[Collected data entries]
Segment Open
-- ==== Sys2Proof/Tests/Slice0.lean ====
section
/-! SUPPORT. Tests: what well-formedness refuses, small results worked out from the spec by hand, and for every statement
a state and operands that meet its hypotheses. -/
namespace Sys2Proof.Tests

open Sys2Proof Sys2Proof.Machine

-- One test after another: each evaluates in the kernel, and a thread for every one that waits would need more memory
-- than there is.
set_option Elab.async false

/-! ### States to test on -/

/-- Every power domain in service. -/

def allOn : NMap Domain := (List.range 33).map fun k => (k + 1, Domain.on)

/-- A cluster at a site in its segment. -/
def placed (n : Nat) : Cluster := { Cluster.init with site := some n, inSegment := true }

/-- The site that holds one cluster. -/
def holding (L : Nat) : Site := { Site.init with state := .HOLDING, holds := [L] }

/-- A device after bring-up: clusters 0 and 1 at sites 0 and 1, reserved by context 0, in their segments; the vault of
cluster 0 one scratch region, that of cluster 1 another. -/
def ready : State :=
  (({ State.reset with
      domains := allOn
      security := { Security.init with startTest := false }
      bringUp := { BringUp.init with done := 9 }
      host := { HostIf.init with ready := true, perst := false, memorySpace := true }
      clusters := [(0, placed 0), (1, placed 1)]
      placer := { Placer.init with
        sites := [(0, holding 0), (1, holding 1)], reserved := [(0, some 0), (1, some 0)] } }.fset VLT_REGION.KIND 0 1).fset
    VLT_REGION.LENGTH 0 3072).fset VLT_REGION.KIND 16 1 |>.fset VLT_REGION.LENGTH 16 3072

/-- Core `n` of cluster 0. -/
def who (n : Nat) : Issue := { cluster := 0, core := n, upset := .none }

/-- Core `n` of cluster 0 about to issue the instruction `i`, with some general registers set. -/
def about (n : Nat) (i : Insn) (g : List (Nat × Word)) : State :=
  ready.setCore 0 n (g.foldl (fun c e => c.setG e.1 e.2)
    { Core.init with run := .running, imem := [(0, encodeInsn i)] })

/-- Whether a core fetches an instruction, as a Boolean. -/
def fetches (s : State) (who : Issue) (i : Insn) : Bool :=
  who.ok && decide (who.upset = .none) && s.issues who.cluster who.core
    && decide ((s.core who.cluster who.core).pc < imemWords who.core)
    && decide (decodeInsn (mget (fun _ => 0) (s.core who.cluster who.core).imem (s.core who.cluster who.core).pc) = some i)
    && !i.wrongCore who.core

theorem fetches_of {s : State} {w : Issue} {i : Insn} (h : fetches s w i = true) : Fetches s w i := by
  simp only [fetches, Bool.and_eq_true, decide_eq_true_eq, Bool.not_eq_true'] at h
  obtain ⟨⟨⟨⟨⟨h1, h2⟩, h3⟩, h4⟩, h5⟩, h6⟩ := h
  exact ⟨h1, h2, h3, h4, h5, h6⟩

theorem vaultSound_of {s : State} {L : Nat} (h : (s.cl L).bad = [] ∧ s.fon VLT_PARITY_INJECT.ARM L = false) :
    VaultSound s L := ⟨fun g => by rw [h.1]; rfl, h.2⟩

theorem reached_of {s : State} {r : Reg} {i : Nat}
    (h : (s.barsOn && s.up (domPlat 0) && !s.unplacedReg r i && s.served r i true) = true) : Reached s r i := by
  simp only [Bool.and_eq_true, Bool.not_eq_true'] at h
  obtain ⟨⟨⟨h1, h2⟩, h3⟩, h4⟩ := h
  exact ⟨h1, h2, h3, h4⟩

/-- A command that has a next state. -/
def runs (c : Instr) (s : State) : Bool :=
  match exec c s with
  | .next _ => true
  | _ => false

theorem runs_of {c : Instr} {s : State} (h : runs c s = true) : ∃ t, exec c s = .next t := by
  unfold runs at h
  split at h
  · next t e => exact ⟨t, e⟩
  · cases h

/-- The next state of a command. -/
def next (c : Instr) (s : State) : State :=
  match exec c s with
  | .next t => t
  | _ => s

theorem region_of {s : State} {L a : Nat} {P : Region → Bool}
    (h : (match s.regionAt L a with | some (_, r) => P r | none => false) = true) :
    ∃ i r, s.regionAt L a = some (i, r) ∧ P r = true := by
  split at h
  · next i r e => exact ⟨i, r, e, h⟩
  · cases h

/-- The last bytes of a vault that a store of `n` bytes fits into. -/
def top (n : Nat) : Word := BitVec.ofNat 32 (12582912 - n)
Segment Closed
■ **Prompt**: Retype each line of the data exactly as it reads.

■ **Answer to this exercise**:
-- ==== Sys2Proof/Tests/Slice0.lean ====
section
/-! SUPPORT. Tests: what well-formedness refuses, small results worked out from the spec by hand, and for every statement
a state and operands that meet its hypotheses. -/
namespace Sys2Proof.Tests

open Sys2Proof Sys2Proof.Machine

-- One test after another: each evaluates in the kernel, and a thread for every one that waits would need more memory
-- than there is.
set_option Elab.async false

/-! ### States to test on -/

/-- Every power domain in service. -/

def allOn : NMap Domain := (List.range 33).map fun k => (k + 1, Domain.on)

/-- A cluster at a site in its segment. -/
def placed (n : Nat) : Cluster := { Cluster.init with site := some n, inSegment := true }

/-- The site that holds one cluster. -/
def holding (L : Nat) : Site := { Site.init with state := .HOLDING, holds := [L] }

/-- A device after bring-up: clusters 0 and 1 at sites 0 and 1, reserved by context 0, in their segments; the vault of
cluster 0 one scratch region, that of cluster 1 another. -/
def ready : State :=
  (({ State.reset with
      domains := allOn
      security := { Security.init with startTest := false }
      bringUp := { BringUp.init with done := 9 }
      host := { HostIf.init with ready := true, perst := false, memorySpace := true }
      clusters := [(0, placed 0), (1, placed 1)]
      placer := { Placer.init with
        sites := [(0, holding 0), (1, holding 1)], reserved := [(0, some 0), (1, some 0)] } }.fset VLT_REGION.KIND 0 1).fset
    VLT_REGION.LENGTH 0 3072).fset VLT_REGION.KIND 16 1 |>.fset VLT_REGION.LENGTH 16 3072

/-- Core `n` of cluster 0. -/
def who (n : Nat) : Issue := { cluster := 0, core := n, upset := .none }

/-- Core `n` of cluster 0 about to issue the instruction `i`, with some general registers set. -/
def about (n : Nat) (i : Insn) (g : List (Nat × Word)) : State :=
  ready.setCore 0 n (g.foldl (fun c e => c.setG e.1 e.2)
    { Core.init with run := .running, imem := [(0, encodeInsn i)] })

/-- Whether a core fetches an instruction, as a Boolean. -/
def fetches (s : State) (who : Issue) (i : Insn) : Bool :=
  who.ok && decide (who.upset = .none) && s.issues who.cluster who.core
    && decide ((s.core who.cluster who.core).pc < imemWords who.core)
    && decide (decodeInsn (mget (fun _ => 0) (s.core who.cluster who.core).imem (s.core who.cluster who.core).pc) = some i)
    && !i.wrongCore who.core

theorem fetches_of {s : State} {w : Issue} {i : Insn} (h : fetches s w i = true) : Fetches s w i := by
  simp only [fetches, Bool.and_eq_true, decide_eq_true_eq, Bool.not_eq_true'] at h
  obtain ⟨⟨⟨⟨⟨h1, h2⟩, h3⟩, h4⟩, h5⟩, h6⟩ := h
  exact ⟨h1, h2, h3, h4, h5, h6⟩

theorem vaultSound_of {s : State} {L : Nat} (h : (s.cl L).bad = [] ∧ s.fon VLT_PARITY_INJECT.ARM L = false) :
    VaultSound s L := ⟨fun g => by rw [h.1]; rfl, h.2⟩

theorem reached_of {s : State} {r : Reg} {i : Nat}
    (h : (s.barsOn && s.up (domPlat 0) && !s.unplacedReg r i && s.served r i true) = true) : Reached s r i := by
  simp only [Bool.and_eq_true, Bool.not_eq_true'] at h
  obtain ⟨⟨⟨h1, h2⟩, h3⟩, h4⟩ := h
  exact ⟨h1, h2, h3, h4⟩

/-- A command that has a next state. -/
def runs (c : Instr) (s : State) : Bool :=
  match exec c s with
  | .next _ => true
  | _ => false

theorem runs_of {c : Instr} {s : State} (h : runs c s = true) : ∃ t, exec c s = .next t := by
  unfold runs at h
  split at h
  · next t e => exact ⟨t, e⟩
  · cases h

/-- The next state of a command. -/
def next (c : Instr) (s : State) : State :=
  match exec c s with
  | .next t => t
  | _ => s

theorem region_of {s : State} {L a : Nat} {P : Region → Bool}
    (h : (match s.regionAt L a with | some (_, r) => P r | none => false) = true) :
    ∃ i r, s.regionAt L a = some (i, r) ∧ P r = true := by
  split at h
  · next i r e => exact ⟨i, r, e, h⟩
  · cases h

/-- The last bytes of a vault that a store of `n` bytes fits into. -/
def top (n : Nat) : Word := BitVec.ofNat 32 (12582912 - n)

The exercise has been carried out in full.